*** Begin section ***
-- ==== Sys2Proof/Machine/Planner.lean ====
section
/-! DEFINITION. The motion planner (08): the signed distance field, the clearance check, the lattice search, the output
gate, the urgent ports and the class 0x5 opcodes. -/

namespace Sys2Proof.Machine

def setMpl (s : State) (f : Mpl → Mpl) : State := { s with mpl := f s.mpl }

/-! Configuration (Tables 8-11 to 8-14). -/

structure PlanCfg where
  tmax  : Nat
  depth : Nat
  hor   : Nat
  vstep : Nat
  hmin  : Nat
  csoft : Nat
  kc    : Nat
  infl  : Nat
  guard : Nat
  foot  : List (Int × Int × Int)   -- along, across, radius
  deriving DecidableEq, Repr

def footOf (w : Word) : Int × Int × Int := (sx 14 (fld w 31 18), sx 10 (fld w 17 8), fld w 7 0)

def planCfg (ws : List Word) : PlanCfg :=
  { tmax := fld (nth ws 0) 22 12, depth := fld (nth ws 0) 6 0, hor := fld (nth ws 1) 28 24, vstep := fld (nth ws 1) 23 16
    hmin := fld (nth ws 1) 15 0, csoft := fld (nth ws 2) 31 24, kc := fld (nth ws 2) 23 16, infl := fld (nth ws 2) 15 8
    guard := fld (nth ws 2) 7 0, foot := (ws.drop 3).map footOf }

/-- The words of the configuration registers without their reserved bits (R7). -/
def mplMask (ws : List Word) : List Word :=
  [nth ws 0 &&& 0x007FF07F, nth ws 1 &&& 0x1FFFFFFF, nth ws 2] ++ (ws.drop 3).take 8

/-- The index of the first configuration word that breaks R325. -/
def cfgBad (ws : List Word) : Option Nat :=
  let c := planCfg ws
  if c.depth = 0 || 64 < c.depth || c.tmax = 0 || 2000 < c.tmax then some 0
  else if c.hor = 0 || c.vstep = 0 then some 1
  else if c.guard < 18 then some 2
  else (c.foot.zipIdx.find? (fun e =>
    e.1.2.2 - (c.infl : Int) + c.guard < 0 || 100 < e.1.2.2 - (c.infl : Int) + c.guard)).map (fun e => 3 + e.2)

/-- A commit of the shadowed fields (R321). -/
def commitMpl (s : State) : State :=
  if (cfgBad s.mpl.shadow).isNone then setMpl s (fun m => { m with cfg := m.shadow })
  else setMpl s (fun m => { m with shadow := m.cfg, badcfg := true })

/-- What a tick found in the shadows takes effect, or is discarded; shadows written since stand for the next boundary (R11,
R321, R322). -/
def commitKept (m : Mpl) (ws : List Word) : Mpl :=
  if (cfgBad ws).isNone then { m with cfg := ws, defCommit := none }
  else { m with
    shadow := ((m.shadow.zip ws).zip m.cfg).map (fun x => if x.1.1 = x.1.2 then x.2 else x.1.1)
    badcfg := true, defCommit := none }

/-- A stage boundary's commit that fell into a search takes effect once it has ended (R322). -/
def flushMpl (s : State) : State :=
  match s.mpl.defCommit with
  | some ws => if s.mpl.search.isNone then setMpl s (fun m => commitKept m ws) else s
  | none => s

/-- MPL_CTL.commit (R321, R322). -/
def mplCommitNow (s : State) : State :=
  if s.mpl.search.isSome then setMpl s (fun m => { m with busywr := true }) else commitMpl (flushMpl s)

/-- The commit of a stage boundary: during a build or search it waits for the search's end (R322). -/
def tickMpl (s : State) : State :=
  if s.mpl.search.isSome then setMpl s (fun m => { m with defCommit := some m.shadow }) else commitMpl (flushMpl s)

/-- MPL_DEFERRED_COMMIT (R322). -/
def execMplDeferredCommit (s : State) : Out := .next (flushMpl s)

/-! The signed distance field (R285-R288). -/

/-- Offsets of Table 8-2. -/
abbrev occBase : Nat := 0x1600000
abbrev primBase : Nat := 0x1700000
def slotBase (n : Nat) : Nat := 0x1780000 + 2048 * n

/-- Cell (i, j) of slice s is occupied, by the occupancy area (R286); cells outside the grid count as free (R287). -/
def occAt (occ : Mem) (s : Nat) (i j : Int) : Bool :=
  0 ≤ i && i < 512 && 0 ≤ j && j < 512 &&
    (memByte occ (s * 32768 + i.toNat * 64 + j.toNat / 8)).toNat.testBit (j.toNat % 8)

/-- The occupied cells of a slice. -/
def occCells (occ : Mem) (s : Nat) : List (Int × Int) :=
  (occ.cells.filter (fun c => s * 32768 ≤ c.1 && c.1 < (s + 1) * 32768)).flatMap (fun c =>
    let o := c.1 - s * 32768
    ((List.range 8).filter c.2.toNat.testBit).map (fun b => ((o / 64 : Nat), (o % 64 * 8 + b : Nat))))

/-- Distance in cm along one axis from a cell's centre to the nearest point of a cell `d` cells away. -/
def axisGap (d : Int) : Nat := 20 * d.natAbs - 10

/-- Square of the distance from the centre of cell (i, j) to the square of cell (k, l). -/
def gapSq (i j k l : Int) : Nat := axisGap (i - k) ^ 2 + axisGap (j - l) ^ 2

/-- The cells at Chebyshev distance `r` from (i, j). -/
def ringCells (i j : Int) (r : Nat) : List (Int × Int) :=
  (List.range (2 * r + 1)).flatMap (fun (e : Nat) =>
    let d : Int := (e : Int) - r
    if e = 0 || e = 2 * r then (List.range (2 * r + 1)).map (fun (f : Nat) => (i + d, j + ((f : Int) - r)))
    else [(i + d, j - r), (i + d, j + r)])

def minNat (a : Option Nat) (b : Nat) : Option Nat := some (a.elim b (min b))

/-- The nearest free cell, ring by ring: no ring beyond one whose nearest point is farther than the best holds a nearer. -/
def nearestFree (occ : Mem) (s : Nat) (i j : Int) : Nat → Nat → Option Nat → Option Nat
  | 0, _, best => best
  | k + 1, r, best =>
    if best.elim false (fun b => b ≤ axisGap r ^ 2) then best
    else
      let free := (ringCells i j r).filter (fun c => !occAt occ s c.1 c.2)
      nearestFree occ s i j k (r + 1) (free.foldl (fun b c => minNat b (gapSq i j c.1 c.2)) best)

/-- The distance D of R287: infinite, or plus or minus the root of an integer. -/
inductive Dist where
  | pinf
  | ninf
  | plus (sq : Nat)
  | minus (sq : Nat)
  deriving DecidableEq, Repr

def cellDist (occ : Mem) (s i j : Nat) : Dist :=
  let cells := occCells occ s
  if occAt occ s i j then
    if cells.length = 262144 then .ninf
    else (nearestFree occ s i j 512 1 none).elim .ninf .minus
  else (cells.foldl (fun b c => minNat b (gapSq i j c.1 c.2)) none).elim .pinf .plus

/-- Values of Table 8-1. -/
def codeVal (c : Nat) : Int :=
  if c ≤ 87 then -100 - 10 * (88 - (c : Int)) else if c ≤ 138 then 4 * ((c : Int) - 113) else 100 + 10 * ((c : Int) - 138)

/-- E = D - infl lies above the middle between the values of codes c - 1 and c: strictly, so that a tie goes to the code of
smaller value (R288). -/
def aboveMid (d : Dist) (infl c : Nat) : Bool :=
  let m := (codeVal (c - 1) + codeVal c) / 2 + infl
  match d with
  | .pinf => true
  | .ninf => false
  | .plus n => m < 0 || m * m < n
  | .minus n => m < 0 && n < m * m

def codeBits (d : Dist) (infl : Nat) : Nat → Nat → Nat
  | 0, c => c
  | k + 1, c => codeBits d infl k (if aboveMid d infl (c + 2 ^ k) then c + 2 ^ k else c)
*** End section ***
#### Your instructions:
The answer should be an exact copy of the data.

#### Response to the task:
-- ==== Sys2Proof/Machine/Planner.lean ====
section
/-! DEFINITION. The motion planner (08): the signed distance field, the clearance check, the lattice search, the output
gate, the urgent ports and the class 0x5 opcodes. -/

namespace Sys2Proof.Machine

def setMpl (s : State) (f : Mpl → Mpl) : State := { s with mpl := f s.mpl }

/-! Configuration (Tables 8-11 to 8-14). -/

structure PlanCfg where
  tmax  : Nat
  depth : Nat
  hor   : Nat
  vstep : Nat
  hmin  : Nat
  csoft : Nat
  kc    : Nat
  infl  : Nat
  guard : Nat
  foot  : List (Int × Int × Int)   -- along, across, radius
  deriving DecidableEq, Repr

def footOf (w : Word) : Int × Int × Int := (sx 14 (fld w 31 18), sx 10 (fld w 17 8), fld w 7 0)

def planCfg (ws : List Word) : PlanCfg :=
  { tmax := fld (nth ws 0) 22 12, depth := fld (nth ws 0) 6 0, hor := fld (nth ws 1) 28 24, vstep := fld (nth ws 1) 23 16
    hmin := fld (nth ws 1) 15 0, csoft := fld (nth ws 2) 31 24, kc := fld (nth ws 2) 23 16, infl := fld (nth ws 2) 15 8
    guard := fld (nth ws 2) 7 0, foot := (ws.drop 3).map footOf }

/-- The words of the configuration registers without their reserved bits (R7). -/
def mplMask (ws : List Word) : List Word :=
  [nth ws 0 &&& 0x007FF07F, nth ws 1 &&& 0x1FFFFFFF, nth ws 2] ++ (ws.drop 3).take 8

/-- The index of the first configuration word that breaks R325. -/
def cfgBad (ws : List Word) : Option Nat :=
  let c := planCfg ws
  if c.depth = 0 || 64 < c.depth || c.tmax = 0 || 2000 < c.tmax then some 0
  else if c.hor = 0 || c.vstep = 0 then some 1
  else if c.guard < 18 then some 2
  else (c.foot.zipIdx.find? (fun e =>
    e.1.2.2 - (c.infl : Int) + c.guard < 0 || 100 < e.1.2.2 - (c.infl : Int) + c.guard)).map (fun e => 3 + e.2)

/-- A commit of the shadowed fields (R321). -/
def commitMpl (s : State) : State :=
  if (cfgBad s.mpl.shadow).isNone then setMpl s (fun m => { m with cfg := m.shadow })
  else setMpl s (fun m => { m with shadow := m.cfg, badcfg := true })

/-- What a tick found in the shadows takes effect, or is discarded; shadows written since stand for the next boundary (R11,
R321, R322). -/
def commitKept (m : Mpl) (ws : List Word) : Mpl :=
  if (cfgBad ws).isNone then { m with cfg := ws, defCommit := none }
  else { m with
    shadow := ((m.shadow.zip ws).zip m.cfg).map (fun x => if x.1.1 = x.1.2 then x.2 else x.1.1)
    badcfg := true, defCommit := none }

/-- A stage boundary's commit that fell into a search takes effect once it has ended (R322). -/
def flushMpl (s : State) : State :=
  match s.mpl.defCommit with
  | some ws => if s.mpl.search.isNone then setMpl s (fun m => commitKept m ws) else s
  | none => s

/-- MPL_CTL.commit (R321, R322). -/
def mplCommitNow (s : State) : State :=
  if s.mpl.search.isSome then setMpl s (fun m => { m with busywr := true }) else commitMpl (flushMpl s)

/-- The commit of a stage boundary: during a build or search it waits for the search's end (R322). -/
def tickMpl (s : State) : State :=
  if s.mpl.search.isSome then setMpl s (fun m => { m with defCommit := some m.shadow }) else commitMpl (flushMpl s)

/-- MPL_DEFERRED_COMMIT (R322). -/
def execMplDeferredCommit (s : State) : Out := .next (flushMpl s)

/-! The signed distance field (R285-R288). -/

/-- Offsets of Table 8-2. -/
abbrev occBase : Nat := 0x1600000
abbrev primBase : Nat := 0x1700000
def slotBase (n : Nat) : Nat := 0x1780000 + 2048 * n

/-- Cell (i, j) of slice s is occupied, by the occupancy area (R286); cells outside the grid count as free (R287). -/
def occAt (occ : Mem) (s : Nat) (i j : Int) : Bool :=
  0 ≤ i && i < 512 && 0 ≤ j && j < 512 &&
    (memByte occ (s * 32768 + i.toNat * 64 + j.toNat / 8)).toNat.testBit (j.toNat % 8)

/-- The occupied cells of a slice. -/
def occCells (occ : Mem) (s : Nat) : List (Int × Int) :=
  (occ.cells.filter (fun c => s * 32768 ≤ c.1 && c.1 < (s + 1) * 32768)).flatMap (fun c =>
    let o := c.1 - s * 32768
    ((List.range 8).filter c.2.toNat.testBit).map (fun b => ((o / 64 : Nat), (o % 64 * 8 + b : Nat))))

/-- Distance in cm along one axis from a cell's centre to the nearest point of a cell `d` cells away. -/
def axisGap (d : Int) : Nat := 20 * d.natAbs - 10

/-- Square of the distance from the centre of cell (i, j) to the square of cell (k, l). -/
def gapSq (i j k l : Int) : Nat := axisGap (i - k) ^ 2 + axisGap (j - l) ^ 2

/-- The cells at Chebyshev distance `r` from (i, j). -/
def ringCells (i j : Int) (r : Nat) : List (Int × Int) :=
  (List.range (2 * r + 1)).flatMap (fun (e : Nat) =>
    let d : Int := (e : Int) - r
    if e = 0 || e = 2 * r then (List.range (2 * r + 1)).map (fun (f : Nat) => (i + d, j + ((f : Int) - r)))
    else [(i + d, j - r), (i + d, j + r)])

def minNat (a : Option Nat) (b : Nat) : Option Nat := some (a.elim b (min b))

/-- The nearest free cell, ring by ring: no ring beyond one whose nearest point is farther than the best holds a nearer. -/
def nearestFree (occ : Mem) (s : Nat) (i j : Int) : Nat → Nat → Option Nat → Option Nat
  | 0, _, best => best
  | k + 1, r, best =>
    if best.elim false (fun b => b ≤ axisGap r ^ 2) then best
    else
      let free := (ringCells i j r).filter (fun c => !occAt occ s c.1 c.2)
      nearestFree occ s i j k (r + 1) (free.foldl (fun b c => minNat b (gapSq i j c.1 c.2)) best)

/-- The distance D of R287: infinite, or plus or minus the root of an integer. -/
inductive Dist where
  | pinf
  | ninf
  | plus (sq : Nat)
  | minus (sq : Nat)
  deriving DecidableEq, Repr

def cellDist (occ : Mem) (s i j : Nat) : Dist :=
  let cells := occCells occ s
  if occAt occ s i j then
    if cells.length = 262144 then .ninf
    else (nearestFree occ s i j 512 1 none).elim .ninf .minus
  else (cells.foldl (fun b c => minNat b (gapSq i j c.1 c.2)) none).elim .pinf .plus

/-- Values of Table 8-1. -/
def codeVal (c : Nat) : Int :=
  if c ≤ 87 then -100 - 10 * (88 - (c : Int)) else if c ≤ 138 then 4 * ((c : Int) - 113) else 100 + 10 * ((c : Int) - 138)

/-- E = D - infl lies above the middle between the values of codes c - 1 and c: strictly, so that a tie goes to the code of
smaller value (R288). -/
def aboveMid (d : Dist) (infl c : Nat) : Bool :=
  let m := (codeVal (c - 1) + codeVal c) / 2 + infl
  match d with
  | .pinf => true
  | .ninf => false
  | .plus n => m < 0 || m * m < n
  | .minus n => m < 0 && n < m * m

def codeBits (d : Dist) (infl : Nat) : Nat → Nat → Nat
  | 0, c => c
  | k + 1, c => codeBits d infl k (if aboveMid d infl (c + 2 ^ k) then c + 2 ^ k else c)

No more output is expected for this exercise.